TASK INSTRUCTIONS: Your answer must repeat the full listing, line for line.

DATASET EXTRACT:
-- ==== Sys2Proof/Machine/EngineHold.lean ====
section
/-!
DEFINITION. What a command of an engine reads and reaches: the rows that it walks (R297, R300), the lines of its sources, what the
host holds of them (R257, R277), and the ways to their homes (R250).
-/

namespace Sys2Proof.Machine

open Sys2Proof

/-- The rows of a command; one side of a GATH or SCAT takes its offsets from the index list (R297, R300). -/
def State.cmdRows (s : State) (c : Cmd) : List Row :=
  let k := c.kind
  let idx (i : Nat) : Int := (natLE (s.engBytes c 0 (c.b + 4 * i) 4) : Int)
  pktRows c.pkt (if k = 3 then idx else fun i => (i : Int)) (if k = 4 then idx else fun i => (i : Int))

/-- The source elements at which the destination blocks of a command begin, in the order of its walk. -/
def State.cmdBlocks (s : State) (c : Cmd) : List Int :=
  let b := blockElems (pktDfmt c.pkt)
  (s.cmdRows c).flatMap (fun r => (List.range (pktExt c.pkt 0 / b)).map (fun (i : Nat) => r.1 + ((i * b : Nat) : Int)))

/-- A command copies elements: kinds 1 to 6. -/
def Cmd.copies (c : Cmd) : Bool := decide (1 ≤ c.kind) && decide (c.kind ≤ 6)

/-- The source addresses of the first `n` bytes that a command writes, in its source space. -/
def State.sourceAddrs (s : State) (c : Cmd) (n : Nat) : List Nat :=
  if !c.copies || pktZfill c.pkt then []
  else ((s.cmdBlocks c).take (n / blockBytes (pktDfmt c.pkt))).flatMap (srcAddrs c.pkt)

/-- The bytes that a command writes when nothing stops it. -/
def State.cmdLength (s : State) (c : Cmd) : Nat := (s.cmdBlocks c).length * blockBytes (pktDfmt c.pkt)

/-- The backing copies and the zero map that an LREN exchanges (R264, R305). -/
def State.backVas (s : State) (c : Cmd) : List Nat :=
  let x := s.teamOf c.team
  let n := bitsOf c.a 47 32
  addrRange x.bkva 256 ++ [bitsOf c.a 21 0, bitsOf c.b 21 0].flatMap (fun o => addrRange (x.bkva + 2048 + o) (2048 * n))

/-- The global lines that a command reads: the header of the completion ring that it names, its index list and its source, the header of
its queue, what an LREN exchanges, or the block, the tables and the inputs of a collective. -/
def State.sourceVas (s : State) (c : Cmd) : List Nat :=
  let sp := pktSspace c.pkt
  let base := if sp = 3 then (s.teamOf c.team).param else 0
  let list := if c.kind = 3 || c.kind = 4 then addrRange c.b (4 * pktExt c.pkt 1) else if c.fn = 6 then [c.a]
    else if c.fn = 11 then s.backVas c
    else if c.kind = 7 then s.collVas c else []
  let src := if sp = 0 || sp = 3 then (s.sourceAddrs c (s.cmdLength c)).map (base + ·) else []
  distinct (((s.ringOf c).toList ++ list ++ src).map lineOf)

/-- The global lines that a command is about to reach: those that it reads until it has started, then those that it publishes. -/
def State.cmdVas (s : State) (c : Cmd) : List Nat :=
  if c.stage = .queued || c.stage = .waiting then s.sourceVas c else if c.stage = .shadow then shadowLines c.shadow else []

/-- The ways of a command's engine to the homes of global lines and, as it publishes, of their invalidations to the dies that hold
copies (R250, R255). -/
def State.cmdTrips (s : State) (c : Cmd) (vas : List Nat) : List (Nat × Nat) :=
  (vas.flatMap (fun va => match s.walk (s.cmdL1 c) va with
    | some l =>
      let pa := l.phys va
      if l.attr = .remote || s.homeGone pa then []
      else (c.die, homeOf pa) :: (if c.stage = .shadow && l.attr = .hosted then
        ((s.holderDies (lineOf pa) va none).filter s.dieLive).map (fun d => (homeOf pa, d)) else [])
    | none => [])).eraseDups

/-- The engine reaches the homes of global lines, and their holders, over links that are up (R250). -/
def State.cmdReaches (s : State) (c : Cmd) (vas : List Nat) : Bool := (s.cmdTrips c vas).all (fun j => s.pathOk j.1 j.2)

/-- What the host holds of the HOSTED lines that a command reads, and of the tables that map them: asked for first (R257, R277). -/
def State.sourceHeld (s : State) (c : Cmd) : List Nat :=
  let l1 := s.cmdL1 c
  distinct ((s.sourceVas c).flatMap (fun va => s.tableHeld l1 va ++ (match s.walk l1 va with
    | some l => if l.attr = .hosted then s.hostGranules (l.phys va) 128 [2] else []
    | none => [])))

/-- The window pages that a command has read for its first `n` bytes have been accessed (R263). -/
def State.touchSource (s : State) (c : Cmd) (n : Nat) : State :=
  if pktSspace c.pkt = 1 || pktSspace c.pkt = 2 then
    s.readWindows ((s.sourceAddrs c n).filterMap (fun a => (s.engWindow c (pktSspace c.pkt) a).map (fun w => (w.1, w.2, 1))))
  else s

end Sys2Proof.Machine
end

RESULT OF THE EXERCISE:
-- ==== Sys2Proof/Machine/EngineHold.lean ====
section
/-!
DEFINITION. What a command of an engine reads and reaches: the rows that it walks (R297, R300), the lines of its sources, what the
host holds of them (R257, R277), and the ways to their homes (R250).
-/

namespace Sys2Proof.Machine

open Sys2Proof

/-- The rows of a command; one side of a GATH or SCAT takes its offsets from the index list (R297, R300). -/
def State.cmdRows (s : State) (c : Cmd) : List Row :=
  let k := c.kind
  let idx (i : Nat) : Int := (natLE (s.engBytes c 0 (c.b + 4 * i) 4) : Int)
  pktRows c.pkt (if k = 3 then idx else fun i => (i : Int)) (if k = 4 then idx else fun i => (i : Int))

/-- The source elements at which the destination blocks of a command begin, in the order of its walk. -/
def State.cmdBlocks (s : State) (c : Cmd) : List Int :=
  let b := blockElems (pktDfmt c.pkt)
  (s.cmdRows c).flatMap (fun r => (List.range (pktExt c.pkt 0 / b)).map (fun (i : Nat) => r.1 + ((i * b : Nat) : Int)))

/-- A command copies elements: kinds 1 to 6. -/
def Cmd.copies (c : Cmd) : Bool := decide (1 ≤ c.kind) && decide (c.kind ≤ 6)

/-- The source addresses of the first `n` bytes that a command writes, in its source space. -/
def State.sourceAddrs (s : State) (c : Cmd) (n : Nat) : List Nat :=
  if !c.copies || pktZfill c.pkt then []
  else ((s.cmdBlocks c).take (n / blockBytes (pktDfmt c.pkt))).flatMap (srcAddrs c.pkt)

/-- The bytes that a command writes when nothing stops it. -/
def State.cmdLength (s : State) (c : Cmd) : Nat := (s.cmdBlocks c).length * blockBytes (pktDfmt c.pkt)

/-- The backing copies and the zero map that an LREN exchanges (R264, R305). -/
def State.backVas (s : State) (c : Cmd) : List Nat :=
  let x := s.teamOf c.team
  let n := bitsOf c.a 47 32
  addrRange x.bkva 256 ++ [bitsOf c.a 21 0, bitsOf c.b 21 0].flatMap (fun o => addrRange (x.bkva + 2048 + o) (2048 * n))

/-- The global lines that a command reads: the header of the completion ring that it names, its index list and its source, the header of
its queue, what an LREN exchanges, or the block, the tables and the inputs of a collective. -/
def State.sourceVas (s : State) (c : Cmd) : List Nat :=
  let sp := pktSspace c.pkt
  let base := if sp = 3 then (s.teamOf c.team).param else 0
  let list := if c.kind = 3 || c.kind = 4 then addrRange c.b (4 * pktExt c.pkt 1) else if c.fn = 6 then [c.a]
    else if c.fn = 11 then s.backVas c
    else if c.kind = 7 then s.collVas c else []
  let src := if sp = 0 || sp = 3 then (s.sourceAddrs c (s.cmdLength c)).map (base + ·) else []
  distinct (((s.ringOf c).toList ++ list ++ src).map lineOf)

/-- The global lines that a command is about to reach: those that it reads until it has started, then those that it publishes. -/
def State.cmdVas (s : State) (c : Cmd) : List Nat :=
  if c.stage = .queued || c.stage = .waiting then s.sourceVas c else if c.stage = .shadow then shadowLines c.shadow else []

/-- The ways of a command's engine to the homes of global lines and, as it publishes, of their invalidations to the dies that hold
copies (R250, R255). -/
def State.cmdTrips (s : State) (c : Cmd) (vas : List Nat) : List (Nat × Nat) :=
  (vas.flatMap (fun va => match s.walk (s.cmdL1 c) va with
    | some l =>
      let pa := l.phys va
      if l.attr = .remote || s.homeGone pa then []
      else (c.die, homeOf pa) :: (if c.stage = .shadow && l.attr = .hosted then
        ((s.holderDies (lineOf pa) va none).filter s.dieLive).map (fun d => (homeOf pa, d)) else [])
    | none => [])).eraseDups

/-- The engine reaches the homes of global lines, and their holders, over links that are up (R250). -/
def State.cmdReaches (s : State) (c : Cmd) (vas : List Nat) : Bool := (s.cmdTrips c vas).all (fun j => s.pathOk j.1 j.2)

/-- What the host holds of the HOSTED lines that a command reads, and of the tables that map them: asked for first (R257, R277). -/
def State.sourceHeld (s : State) (c : Cmd) : List Nat :=
  let l1 := s.cmdL1 c
  distinct ((s.sourceVas c).flatMap (fun va => s.tableHeld l1 va ++ (match s.walk l1 va with
    | some l => if l.attr = .hosted then s.hostGranules (l.phys va) 128 [2] else []
    | none => [])))

/-- The window pages that a command has read for its first `n` bytes have been accessed (R263). -/
def State.touchSource (s : State) (c : Cmd) (n : Nat) : State :=
  if pktSspace c.pkt = 1 || pktSspace c.pkt = 2 then
    s.readWindows ((s.sourceAddrs c n).filterMap (fun a => (s.engWindow c (pktSspace c.pkt) a).map (fun w => (w.1, w.2, 1))))
  else s

end Sys2Proof.Machine
end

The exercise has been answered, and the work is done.